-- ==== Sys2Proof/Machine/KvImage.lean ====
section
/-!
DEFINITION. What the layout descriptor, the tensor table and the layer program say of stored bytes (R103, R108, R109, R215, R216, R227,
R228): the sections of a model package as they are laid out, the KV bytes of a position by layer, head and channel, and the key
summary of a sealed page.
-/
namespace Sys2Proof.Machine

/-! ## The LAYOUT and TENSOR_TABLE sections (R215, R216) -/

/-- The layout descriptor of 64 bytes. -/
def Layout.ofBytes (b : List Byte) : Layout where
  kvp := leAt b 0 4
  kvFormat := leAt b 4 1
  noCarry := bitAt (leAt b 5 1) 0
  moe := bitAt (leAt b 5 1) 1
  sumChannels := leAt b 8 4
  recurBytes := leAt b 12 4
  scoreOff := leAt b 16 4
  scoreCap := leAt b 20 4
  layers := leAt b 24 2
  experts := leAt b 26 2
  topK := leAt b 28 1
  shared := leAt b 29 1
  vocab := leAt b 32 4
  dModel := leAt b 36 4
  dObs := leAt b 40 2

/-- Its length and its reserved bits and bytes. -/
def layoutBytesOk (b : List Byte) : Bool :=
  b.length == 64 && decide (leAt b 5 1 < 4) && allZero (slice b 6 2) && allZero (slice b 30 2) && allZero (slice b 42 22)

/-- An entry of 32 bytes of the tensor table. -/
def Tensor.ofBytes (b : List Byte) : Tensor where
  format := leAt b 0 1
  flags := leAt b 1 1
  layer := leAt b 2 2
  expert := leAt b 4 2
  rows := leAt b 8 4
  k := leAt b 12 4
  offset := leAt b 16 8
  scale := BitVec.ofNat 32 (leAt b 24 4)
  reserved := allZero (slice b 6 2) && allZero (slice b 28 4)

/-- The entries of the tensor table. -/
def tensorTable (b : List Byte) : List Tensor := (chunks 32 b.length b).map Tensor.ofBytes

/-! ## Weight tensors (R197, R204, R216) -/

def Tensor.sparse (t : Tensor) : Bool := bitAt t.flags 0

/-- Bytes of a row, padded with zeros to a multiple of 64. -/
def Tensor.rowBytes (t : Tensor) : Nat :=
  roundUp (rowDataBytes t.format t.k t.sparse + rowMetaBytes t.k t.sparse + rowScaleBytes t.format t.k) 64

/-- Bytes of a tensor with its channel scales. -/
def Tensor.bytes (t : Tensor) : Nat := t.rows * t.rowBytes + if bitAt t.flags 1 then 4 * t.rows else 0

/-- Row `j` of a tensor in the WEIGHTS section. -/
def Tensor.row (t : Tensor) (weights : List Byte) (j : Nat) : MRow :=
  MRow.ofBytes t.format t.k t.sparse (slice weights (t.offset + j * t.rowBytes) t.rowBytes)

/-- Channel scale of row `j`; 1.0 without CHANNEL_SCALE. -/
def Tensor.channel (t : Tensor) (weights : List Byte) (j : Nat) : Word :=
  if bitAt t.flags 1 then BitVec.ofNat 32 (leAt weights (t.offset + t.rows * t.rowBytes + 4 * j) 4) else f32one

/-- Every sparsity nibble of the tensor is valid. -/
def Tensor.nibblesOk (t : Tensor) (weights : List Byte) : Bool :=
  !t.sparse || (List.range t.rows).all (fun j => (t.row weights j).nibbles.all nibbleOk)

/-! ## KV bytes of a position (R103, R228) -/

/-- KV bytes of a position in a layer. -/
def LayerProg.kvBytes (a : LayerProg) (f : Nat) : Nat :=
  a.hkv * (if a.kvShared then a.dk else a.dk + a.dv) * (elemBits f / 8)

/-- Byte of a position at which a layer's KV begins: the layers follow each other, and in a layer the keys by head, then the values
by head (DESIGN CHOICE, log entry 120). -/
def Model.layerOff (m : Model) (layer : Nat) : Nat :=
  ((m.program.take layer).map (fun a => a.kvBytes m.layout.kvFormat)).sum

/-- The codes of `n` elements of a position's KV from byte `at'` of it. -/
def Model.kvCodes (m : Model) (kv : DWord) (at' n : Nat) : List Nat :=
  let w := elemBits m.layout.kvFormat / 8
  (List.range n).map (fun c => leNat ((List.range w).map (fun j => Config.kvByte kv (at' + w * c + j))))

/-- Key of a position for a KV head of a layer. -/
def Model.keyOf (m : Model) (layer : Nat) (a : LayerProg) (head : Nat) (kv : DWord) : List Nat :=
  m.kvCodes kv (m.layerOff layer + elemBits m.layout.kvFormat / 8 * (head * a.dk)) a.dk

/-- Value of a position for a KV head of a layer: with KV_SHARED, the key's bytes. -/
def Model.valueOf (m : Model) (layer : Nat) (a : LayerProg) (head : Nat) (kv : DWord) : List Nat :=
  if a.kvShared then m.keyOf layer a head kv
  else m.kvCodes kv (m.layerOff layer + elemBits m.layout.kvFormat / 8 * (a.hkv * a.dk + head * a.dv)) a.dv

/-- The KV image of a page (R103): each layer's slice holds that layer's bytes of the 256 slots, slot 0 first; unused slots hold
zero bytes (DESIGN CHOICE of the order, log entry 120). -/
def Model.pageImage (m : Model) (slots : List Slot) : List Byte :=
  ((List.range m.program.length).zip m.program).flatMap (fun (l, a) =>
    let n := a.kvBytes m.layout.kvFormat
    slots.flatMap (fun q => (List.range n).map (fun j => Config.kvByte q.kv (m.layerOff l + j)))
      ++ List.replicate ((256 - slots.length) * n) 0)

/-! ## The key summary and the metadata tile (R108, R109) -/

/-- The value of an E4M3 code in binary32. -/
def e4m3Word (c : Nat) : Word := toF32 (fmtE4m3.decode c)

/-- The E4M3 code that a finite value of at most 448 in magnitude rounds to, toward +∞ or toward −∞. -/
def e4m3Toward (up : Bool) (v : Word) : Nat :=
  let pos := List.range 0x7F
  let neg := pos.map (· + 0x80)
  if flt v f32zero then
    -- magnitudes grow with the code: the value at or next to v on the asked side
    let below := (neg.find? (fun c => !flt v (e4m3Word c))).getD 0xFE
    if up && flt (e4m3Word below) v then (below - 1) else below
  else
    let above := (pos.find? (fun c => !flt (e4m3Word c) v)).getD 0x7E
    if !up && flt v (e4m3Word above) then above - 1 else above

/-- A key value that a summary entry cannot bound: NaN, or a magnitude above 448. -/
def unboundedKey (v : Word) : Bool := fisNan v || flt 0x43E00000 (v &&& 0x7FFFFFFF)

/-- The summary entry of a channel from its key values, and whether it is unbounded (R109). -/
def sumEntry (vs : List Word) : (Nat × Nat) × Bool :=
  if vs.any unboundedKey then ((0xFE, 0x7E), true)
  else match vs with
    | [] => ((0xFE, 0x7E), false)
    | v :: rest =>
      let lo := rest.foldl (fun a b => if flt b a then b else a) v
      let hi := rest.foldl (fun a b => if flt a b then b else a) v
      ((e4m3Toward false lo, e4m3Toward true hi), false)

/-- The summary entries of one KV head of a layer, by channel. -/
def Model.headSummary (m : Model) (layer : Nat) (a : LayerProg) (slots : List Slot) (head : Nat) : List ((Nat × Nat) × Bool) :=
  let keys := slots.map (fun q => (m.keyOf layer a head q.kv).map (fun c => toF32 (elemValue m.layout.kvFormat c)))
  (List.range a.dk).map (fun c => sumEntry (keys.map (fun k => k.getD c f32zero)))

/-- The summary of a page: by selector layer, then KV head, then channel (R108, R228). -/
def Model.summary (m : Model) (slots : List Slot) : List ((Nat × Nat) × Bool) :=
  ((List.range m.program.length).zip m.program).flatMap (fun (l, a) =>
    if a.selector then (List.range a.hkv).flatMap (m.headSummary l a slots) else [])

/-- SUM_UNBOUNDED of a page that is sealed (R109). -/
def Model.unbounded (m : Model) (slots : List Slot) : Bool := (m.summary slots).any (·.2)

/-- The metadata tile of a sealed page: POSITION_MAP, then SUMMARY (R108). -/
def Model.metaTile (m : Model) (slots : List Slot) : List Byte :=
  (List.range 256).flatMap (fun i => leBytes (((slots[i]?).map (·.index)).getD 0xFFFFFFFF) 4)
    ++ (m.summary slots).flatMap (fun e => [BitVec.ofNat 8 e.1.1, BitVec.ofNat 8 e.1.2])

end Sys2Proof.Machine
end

_WHAT YOU NEED TO DO_. Copy out, word for word, the part of the entries above that begins at the line with "((m.program.take layer).map (fun" and ends at the line with "else m.kvCodes kv", including both.

_SOLUTION TO THE PROBLEM_.
  ((m.program.take layer).map (fun a => a.kvBytes m.layout.kvFormat)).sum

/-- The codes of `n` elements of a position's KV from byte `at'` of it. -/
def Model.kvCodes (m : Model) (kv : DWord) (at' n : Nat) : List Nat :=
  let w := elemBits m.layout.kvFormat / 8
  (List.range n).map (fun c => leNat ((List.range w).map (fun j => Config.kvByte kv (at' + w * c + j))))

/-- Key of a position for a KV head of a layer. -/
def Model.keyOf (m : Model) (layer : Nat) (a : LayerProg) (head : Nat) (kv : DWord) : List Nat :=
  m.kvCodes kv (m.layerOff layer + elemBits m.layout.kvFormat / 8 * (head * a.dk)) a.dk

/-- Value of a position for a KV head of a layer: with KV_SHARED, the key's bytes. -/
def Model.valueOf (m : Model) (layer : Nat) (a : LayerProg) (head : Nat) (kv : DWord) : List Nat :=
  if a.kvShared then m.keyOf layer a head kv
  else m.kvCodes kv (m.layerOff layer + elemBits m.layout.kvFormat / 8 * (a.hkv * a.dk + head * a.dv)) a.dv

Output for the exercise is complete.